Dataset entries:

━━━━

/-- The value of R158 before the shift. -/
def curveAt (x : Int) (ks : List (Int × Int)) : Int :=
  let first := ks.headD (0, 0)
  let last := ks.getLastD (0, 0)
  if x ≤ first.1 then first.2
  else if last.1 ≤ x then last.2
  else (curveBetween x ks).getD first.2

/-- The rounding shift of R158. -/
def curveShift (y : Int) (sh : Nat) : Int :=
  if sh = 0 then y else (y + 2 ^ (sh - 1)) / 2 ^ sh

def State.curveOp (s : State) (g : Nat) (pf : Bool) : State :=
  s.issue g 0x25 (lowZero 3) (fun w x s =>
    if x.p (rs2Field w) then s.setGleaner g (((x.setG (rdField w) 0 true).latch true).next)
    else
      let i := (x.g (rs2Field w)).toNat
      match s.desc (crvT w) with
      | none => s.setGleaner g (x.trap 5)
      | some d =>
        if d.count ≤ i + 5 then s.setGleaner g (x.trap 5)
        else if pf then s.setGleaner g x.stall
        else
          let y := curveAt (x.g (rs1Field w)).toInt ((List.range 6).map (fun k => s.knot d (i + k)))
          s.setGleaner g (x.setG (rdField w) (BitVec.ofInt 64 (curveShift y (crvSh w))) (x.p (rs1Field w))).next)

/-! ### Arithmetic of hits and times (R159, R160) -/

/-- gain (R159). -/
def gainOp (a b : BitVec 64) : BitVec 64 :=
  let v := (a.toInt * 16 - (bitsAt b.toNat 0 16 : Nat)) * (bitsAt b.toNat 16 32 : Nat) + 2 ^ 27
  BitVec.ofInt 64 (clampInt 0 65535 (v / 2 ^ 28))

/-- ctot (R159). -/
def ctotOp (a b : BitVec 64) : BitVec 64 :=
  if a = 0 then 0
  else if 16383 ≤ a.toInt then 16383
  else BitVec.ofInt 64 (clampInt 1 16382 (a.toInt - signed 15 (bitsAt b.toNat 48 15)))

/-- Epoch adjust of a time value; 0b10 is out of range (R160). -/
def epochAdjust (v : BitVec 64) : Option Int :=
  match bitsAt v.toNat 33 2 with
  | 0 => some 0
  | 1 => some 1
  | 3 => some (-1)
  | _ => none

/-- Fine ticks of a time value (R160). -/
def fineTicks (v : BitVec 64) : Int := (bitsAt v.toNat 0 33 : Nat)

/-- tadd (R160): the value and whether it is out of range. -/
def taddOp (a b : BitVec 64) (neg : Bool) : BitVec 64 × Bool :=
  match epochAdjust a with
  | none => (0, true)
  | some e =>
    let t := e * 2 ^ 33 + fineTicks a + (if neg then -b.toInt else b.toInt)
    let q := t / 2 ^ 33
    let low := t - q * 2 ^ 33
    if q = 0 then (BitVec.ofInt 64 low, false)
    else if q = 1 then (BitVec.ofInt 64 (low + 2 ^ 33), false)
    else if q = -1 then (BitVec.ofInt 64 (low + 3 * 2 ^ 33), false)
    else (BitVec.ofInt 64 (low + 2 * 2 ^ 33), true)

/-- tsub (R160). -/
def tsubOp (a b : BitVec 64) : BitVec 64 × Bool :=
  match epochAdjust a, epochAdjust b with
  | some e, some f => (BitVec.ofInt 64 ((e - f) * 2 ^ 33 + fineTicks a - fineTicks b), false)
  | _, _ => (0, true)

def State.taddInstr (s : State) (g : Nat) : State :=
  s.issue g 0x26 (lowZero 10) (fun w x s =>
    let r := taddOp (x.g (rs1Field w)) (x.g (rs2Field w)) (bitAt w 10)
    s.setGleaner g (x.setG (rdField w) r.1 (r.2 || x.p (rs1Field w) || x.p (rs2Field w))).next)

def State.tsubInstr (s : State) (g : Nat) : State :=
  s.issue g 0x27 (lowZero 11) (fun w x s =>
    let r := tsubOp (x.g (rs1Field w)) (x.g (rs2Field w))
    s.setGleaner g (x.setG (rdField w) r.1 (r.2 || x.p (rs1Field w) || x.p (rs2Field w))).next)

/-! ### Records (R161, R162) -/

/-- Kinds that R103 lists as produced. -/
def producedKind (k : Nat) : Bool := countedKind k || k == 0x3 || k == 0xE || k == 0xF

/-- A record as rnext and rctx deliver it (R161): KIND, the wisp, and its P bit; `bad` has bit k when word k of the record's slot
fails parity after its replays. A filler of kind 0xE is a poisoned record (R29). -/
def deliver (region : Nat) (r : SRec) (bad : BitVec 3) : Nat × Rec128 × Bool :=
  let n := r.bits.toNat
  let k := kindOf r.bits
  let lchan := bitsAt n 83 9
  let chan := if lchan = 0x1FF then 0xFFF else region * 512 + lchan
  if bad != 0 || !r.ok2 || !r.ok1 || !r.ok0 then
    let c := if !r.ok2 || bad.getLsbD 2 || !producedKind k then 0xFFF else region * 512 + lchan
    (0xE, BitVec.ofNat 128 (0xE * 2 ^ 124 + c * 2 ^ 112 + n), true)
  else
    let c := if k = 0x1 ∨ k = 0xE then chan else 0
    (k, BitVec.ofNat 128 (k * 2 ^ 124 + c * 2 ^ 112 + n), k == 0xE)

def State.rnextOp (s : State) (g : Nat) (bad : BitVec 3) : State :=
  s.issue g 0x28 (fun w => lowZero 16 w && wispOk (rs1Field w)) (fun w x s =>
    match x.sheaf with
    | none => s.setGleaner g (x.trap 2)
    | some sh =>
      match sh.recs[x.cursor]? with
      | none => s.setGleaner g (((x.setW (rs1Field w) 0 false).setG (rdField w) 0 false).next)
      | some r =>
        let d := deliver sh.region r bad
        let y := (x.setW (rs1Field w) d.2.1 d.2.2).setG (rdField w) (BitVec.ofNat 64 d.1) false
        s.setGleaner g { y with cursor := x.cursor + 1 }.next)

━━━━

*What you are asked to do*. Begin at the line above that has "def curveAt (x" and stop after the line that has "def gainOp (a", copying each line exactly and adding nothing else.

*Output*.
def curveAt (x : Int) (ks : List (Int × Int)) : Int :=
  let first := ks.headD (0, 0)
  let last := ks.getLastD (0, 0)
  if x ≤ first.1 then first.2
  else if last.1 ≤ x then last.2
  else (curveBetween x ks).getD first.2

/-- The rounding shift of R158. -/
def curveShift (y : Int) (sh : Nat) : Int :=
  if sh = 0 then y else (y + 2 ^ (sh - 1)) / 2 ^ sh

def State.curveOp (s : State) (g : Nat) (pf : Bool) : State :=
  s.issue g 0x25 (lowZero 3) (fun w x s =>
    if x.p (rs2Field w) then s.setGleaner g (((x.setG (rdField w) 0 true).latch true).next)
    else
      let i := (x.g (rs2Field w)).toNat
      match s.desc (crvT w) with
      | none => s.setGleaner g (x.trap 5)
      | some d =>
        if d.count ≤ i + 5 then s.setGleaner g (x.trap 5)
        else if pf then s.setGleaner g x.stall
        else
          let y := curveAt (x.g (rs1Field w)).toInt ((List.range 6).map (fun k => s.knot d (i + k)))
          s.setGleaner g (x.setG (rdField w) (BitVec.ofInt 64 (curveShift y (crvSh w))) (x.p (rs1Field w))).next)

/-! ### Arithmetic of hits and times (R159, R160) -/

/-- gain (R159). -/
def gainOp (a b : BitVec 64) : BitVec 64 :=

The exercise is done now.